━━ Source data

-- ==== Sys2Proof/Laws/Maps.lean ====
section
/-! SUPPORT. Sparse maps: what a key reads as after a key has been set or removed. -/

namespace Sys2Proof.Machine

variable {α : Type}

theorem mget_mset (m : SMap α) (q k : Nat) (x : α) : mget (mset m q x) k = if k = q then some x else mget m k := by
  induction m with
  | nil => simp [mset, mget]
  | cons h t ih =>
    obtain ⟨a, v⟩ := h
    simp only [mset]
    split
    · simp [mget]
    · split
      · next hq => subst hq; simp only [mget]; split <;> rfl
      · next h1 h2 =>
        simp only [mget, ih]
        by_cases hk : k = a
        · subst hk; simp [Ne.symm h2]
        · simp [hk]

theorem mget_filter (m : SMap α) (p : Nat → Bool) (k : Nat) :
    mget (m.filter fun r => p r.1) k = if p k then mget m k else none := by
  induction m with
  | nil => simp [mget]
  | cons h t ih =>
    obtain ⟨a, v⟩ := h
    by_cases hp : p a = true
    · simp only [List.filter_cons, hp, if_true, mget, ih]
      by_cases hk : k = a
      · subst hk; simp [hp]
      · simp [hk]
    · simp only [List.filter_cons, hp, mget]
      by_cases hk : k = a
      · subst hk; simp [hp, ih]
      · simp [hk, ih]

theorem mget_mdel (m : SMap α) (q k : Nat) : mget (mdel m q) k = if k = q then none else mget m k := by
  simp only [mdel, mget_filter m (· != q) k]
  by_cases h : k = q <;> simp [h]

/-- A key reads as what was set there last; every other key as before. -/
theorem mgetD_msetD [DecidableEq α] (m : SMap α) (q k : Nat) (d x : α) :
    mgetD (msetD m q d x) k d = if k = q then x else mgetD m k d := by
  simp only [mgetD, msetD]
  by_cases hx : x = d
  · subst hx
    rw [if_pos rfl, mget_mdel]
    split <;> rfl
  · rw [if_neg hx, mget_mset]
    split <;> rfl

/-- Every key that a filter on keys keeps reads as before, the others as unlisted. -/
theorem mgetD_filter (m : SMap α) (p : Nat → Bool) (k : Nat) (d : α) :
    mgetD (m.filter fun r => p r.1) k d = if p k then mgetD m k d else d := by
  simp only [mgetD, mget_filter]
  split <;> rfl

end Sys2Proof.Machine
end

━━━━
━━ Source data

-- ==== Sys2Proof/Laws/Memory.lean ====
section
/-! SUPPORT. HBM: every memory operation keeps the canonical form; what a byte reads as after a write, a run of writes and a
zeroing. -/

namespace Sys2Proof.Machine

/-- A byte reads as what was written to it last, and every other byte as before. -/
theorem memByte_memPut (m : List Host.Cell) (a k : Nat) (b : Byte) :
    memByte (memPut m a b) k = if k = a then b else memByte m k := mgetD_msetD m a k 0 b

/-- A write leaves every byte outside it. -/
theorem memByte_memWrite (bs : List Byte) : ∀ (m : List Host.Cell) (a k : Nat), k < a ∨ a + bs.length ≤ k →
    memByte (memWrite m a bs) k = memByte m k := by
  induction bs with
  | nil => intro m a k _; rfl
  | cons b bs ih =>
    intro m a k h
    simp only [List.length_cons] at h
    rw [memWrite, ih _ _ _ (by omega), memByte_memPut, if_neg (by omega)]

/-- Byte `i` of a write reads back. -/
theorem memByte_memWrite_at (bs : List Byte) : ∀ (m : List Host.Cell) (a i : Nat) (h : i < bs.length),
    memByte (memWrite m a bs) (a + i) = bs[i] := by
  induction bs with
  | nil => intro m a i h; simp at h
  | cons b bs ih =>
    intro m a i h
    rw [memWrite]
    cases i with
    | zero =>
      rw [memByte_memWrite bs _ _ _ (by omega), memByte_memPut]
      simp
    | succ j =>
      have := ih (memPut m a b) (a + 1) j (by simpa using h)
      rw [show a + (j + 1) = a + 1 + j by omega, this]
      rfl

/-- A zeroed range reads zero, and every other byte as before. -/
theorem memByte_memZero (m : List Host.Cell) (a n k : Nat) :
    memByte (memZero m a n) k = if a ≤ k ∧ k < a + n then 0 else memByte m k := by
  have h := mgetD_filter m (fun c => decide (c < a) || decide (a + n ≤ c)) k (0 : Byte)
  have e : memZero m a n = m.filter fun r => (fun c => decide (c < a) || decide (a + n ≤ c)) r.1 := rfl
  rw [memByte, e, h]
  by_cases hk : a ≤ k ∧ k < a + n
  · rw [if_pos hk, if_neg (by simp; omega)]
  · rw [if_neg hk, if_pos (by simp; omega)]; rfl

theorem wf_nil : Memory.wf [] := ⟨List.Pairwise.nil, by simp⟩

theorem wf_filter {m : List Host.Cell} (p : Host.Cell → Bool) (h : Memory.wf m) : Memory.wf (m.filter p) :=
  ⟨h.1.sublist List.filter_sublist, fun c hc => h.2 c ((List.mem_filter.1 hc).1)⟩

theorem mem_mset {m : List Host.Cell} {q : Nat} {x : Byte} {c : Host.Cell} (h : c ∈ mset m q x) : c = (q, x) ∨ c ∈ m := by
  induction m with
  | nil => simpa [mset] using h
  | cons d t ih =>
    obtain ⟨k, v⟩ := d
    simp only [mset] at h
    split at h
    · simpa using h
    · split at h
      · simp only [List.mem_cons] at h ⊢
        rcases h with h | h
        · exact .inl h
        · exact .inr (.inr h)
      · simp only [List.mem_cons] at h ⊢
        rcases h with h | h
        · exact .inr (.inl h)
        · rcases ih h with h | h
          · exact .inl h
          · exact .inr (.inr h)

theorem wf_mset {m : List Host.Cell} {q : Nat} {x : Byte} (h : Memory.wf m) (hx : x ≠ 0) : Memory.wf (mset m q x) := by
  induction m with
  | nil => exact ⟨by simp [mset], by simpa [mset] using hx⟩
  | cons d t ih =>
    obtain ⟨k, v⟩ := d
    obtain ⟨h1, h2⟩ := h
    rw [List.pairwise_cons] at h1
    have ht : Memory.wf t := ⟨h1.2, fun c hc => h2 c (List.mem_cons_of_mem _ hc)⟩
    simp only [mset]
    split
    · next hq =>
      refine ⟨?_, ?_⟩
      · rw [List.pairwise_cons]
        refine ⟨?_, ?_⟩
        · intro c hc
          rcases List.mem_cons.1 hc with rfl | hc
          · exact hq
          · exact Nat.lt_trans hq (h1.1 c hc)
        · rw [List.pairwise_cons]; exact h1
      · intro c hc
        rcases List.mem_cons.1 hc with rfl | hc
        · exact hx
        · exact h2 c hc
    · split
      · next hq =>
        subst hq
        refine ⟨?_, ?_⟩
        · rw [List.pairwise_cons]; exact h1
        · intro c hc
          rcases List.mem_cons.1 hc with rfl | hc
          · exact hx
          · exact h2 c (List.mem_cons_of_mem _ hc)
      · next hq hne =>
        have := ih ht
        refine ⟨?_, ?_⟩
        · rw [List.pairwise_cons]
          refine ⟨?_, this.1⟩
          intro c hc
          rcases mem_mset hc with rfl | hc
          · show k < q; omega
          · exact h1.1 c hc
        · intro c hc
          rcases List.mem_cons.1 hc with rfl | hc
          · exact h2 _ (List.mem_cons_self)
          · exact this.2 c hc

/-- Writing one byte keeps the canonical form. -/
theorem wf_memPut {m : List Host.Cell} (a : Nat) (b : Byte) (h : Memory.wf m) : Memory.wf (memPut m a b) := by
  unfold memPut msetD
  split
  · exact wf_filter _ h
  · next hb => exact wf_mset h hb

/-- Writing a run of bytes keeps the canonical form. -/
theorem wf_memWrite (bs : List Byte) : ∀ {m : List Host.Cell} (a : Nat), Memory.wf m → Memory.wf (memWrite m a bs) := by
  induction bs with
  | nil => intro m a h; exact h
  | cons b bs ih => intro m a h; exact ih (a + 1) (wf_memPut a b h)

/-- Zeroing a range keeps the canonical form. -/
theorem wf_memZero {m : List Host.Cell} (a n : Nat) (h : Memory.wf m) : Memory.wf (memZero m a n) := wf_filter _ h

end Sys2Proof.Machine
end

━━━━
━━ Source data

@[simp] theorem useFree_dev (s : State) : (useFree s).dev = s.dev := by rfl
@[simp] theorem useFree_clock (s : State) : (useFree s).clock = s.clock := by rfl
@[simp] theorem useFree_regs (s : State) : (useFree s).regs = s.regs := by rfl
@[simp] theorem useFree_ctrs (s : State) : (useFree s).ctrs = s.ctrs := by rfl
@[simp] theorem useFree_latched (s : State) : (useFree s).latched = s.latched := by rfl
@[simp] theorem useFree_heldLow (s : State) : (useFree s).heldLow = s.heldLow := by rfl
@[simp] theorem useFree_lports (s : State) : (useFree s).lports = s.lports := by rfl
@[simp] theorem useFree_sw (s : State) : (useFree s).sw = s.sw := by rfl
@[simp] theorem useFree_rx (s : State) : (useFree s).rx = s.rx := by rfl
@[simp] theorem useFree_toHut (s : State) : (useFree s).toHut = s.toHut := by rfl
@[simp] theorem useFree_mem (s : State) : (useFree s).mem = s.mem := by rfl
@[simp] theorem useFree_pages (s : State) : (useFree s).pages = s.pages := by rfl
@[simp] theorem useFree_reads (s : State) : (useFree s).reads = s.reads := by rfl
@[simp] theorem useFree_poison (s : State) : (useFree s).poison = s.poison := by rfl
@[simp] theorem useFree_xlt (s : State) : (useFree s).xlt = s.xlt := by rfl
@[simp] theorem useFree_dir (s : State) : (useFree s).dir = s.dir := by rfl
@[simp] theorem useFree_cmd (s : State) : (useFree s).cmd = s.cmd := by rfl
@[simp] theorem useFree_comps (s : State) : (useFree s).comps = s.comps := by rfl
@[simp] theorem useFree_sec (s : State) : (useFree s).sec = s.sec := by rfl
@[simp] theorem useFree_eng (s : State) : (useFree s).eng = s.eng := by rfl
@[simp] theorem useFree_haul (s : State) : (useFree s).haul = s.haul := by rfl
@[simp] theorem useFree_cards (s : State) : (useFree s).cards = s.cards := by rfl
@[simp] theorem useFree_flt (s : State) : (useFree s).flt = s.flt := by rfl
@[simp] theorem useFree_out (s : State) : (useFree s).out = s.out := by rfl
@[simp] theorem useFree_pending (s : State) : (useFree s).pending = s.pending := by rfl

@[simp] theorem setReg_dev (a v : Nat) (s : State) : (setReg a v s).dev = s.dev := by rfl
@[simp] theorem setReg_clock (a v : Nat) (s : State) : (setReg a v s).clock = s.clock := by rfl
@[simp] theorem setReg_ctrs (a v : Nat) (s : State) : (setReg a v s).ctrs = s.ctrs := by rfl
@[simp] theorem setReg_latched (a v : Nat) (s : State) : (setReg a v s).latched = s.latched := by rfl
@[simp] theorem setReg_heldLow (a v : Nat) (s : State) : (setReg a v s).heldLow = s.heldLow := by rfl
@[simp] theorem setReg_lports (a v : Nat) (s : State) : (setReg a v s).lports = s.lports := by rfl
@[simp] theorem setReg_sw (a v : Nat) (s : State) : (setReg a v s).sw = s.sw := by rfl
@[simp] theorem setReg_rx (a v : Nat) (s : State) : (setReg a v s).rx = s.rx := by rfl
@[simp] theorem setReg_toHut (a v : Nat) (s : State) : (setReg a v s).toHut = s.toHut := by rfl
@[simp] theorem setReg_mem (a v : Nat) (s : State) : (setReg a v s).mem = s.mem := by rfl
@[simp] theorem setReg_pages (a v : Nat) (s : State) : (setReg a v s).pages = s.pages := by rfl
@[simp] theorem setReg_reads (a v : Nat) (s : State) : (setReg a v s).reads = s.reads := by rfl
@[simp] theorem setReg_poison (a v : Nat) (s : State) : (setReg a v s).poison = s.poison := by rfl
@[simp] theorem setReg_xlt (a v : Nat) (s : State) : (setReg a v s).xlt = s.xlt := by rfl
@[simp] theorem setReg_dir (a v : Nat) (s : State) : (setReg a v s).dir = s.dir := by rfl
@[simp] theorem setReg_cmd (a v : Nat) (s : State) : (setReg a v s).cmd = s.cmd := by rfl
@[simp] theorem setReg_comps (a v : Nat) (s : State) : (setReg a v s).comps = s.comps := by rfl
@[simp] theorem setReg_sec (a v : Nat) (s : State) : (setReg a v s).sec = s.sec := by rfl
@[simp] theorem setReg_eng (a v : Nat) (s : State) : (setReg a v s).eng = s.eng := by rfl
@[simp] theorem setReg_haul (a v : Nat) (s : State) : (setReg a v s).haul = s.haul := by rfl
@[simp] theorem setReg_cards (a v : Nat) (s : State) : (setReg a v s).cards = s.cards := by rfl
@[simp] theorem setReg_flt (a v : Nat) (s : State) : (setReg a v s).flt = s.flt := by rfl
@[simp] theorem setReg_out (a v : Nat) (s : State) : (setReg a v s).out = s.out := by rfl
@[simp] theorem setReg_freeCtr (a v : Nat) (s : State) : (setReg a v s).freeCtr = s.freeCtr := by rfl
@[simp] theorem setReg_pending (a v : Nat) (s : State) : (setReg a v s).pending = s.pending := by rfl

━━━━

Work instructions — Repeat exactly the lines above from the one with "v s).dev = s.dev := by rfl" up to and including the one with "v s).ctrs = s.ctrs := by rfl". No other line belongs in the reply.

Expected output —
@[simp] theorem setReg_dev (a v : Nat) (s : State) : (setReg a v s).dev = s.dev := by rfl
@[simp] theorem setReg_clock (a v : Nat) (s : State) : (setReg a v s).clock = s.clock := by rfl
@[simp] theorem setReg_ctrs (a v : Nat) (s : State) : (setReg a v s).ctrs = s.ctrs := by rfl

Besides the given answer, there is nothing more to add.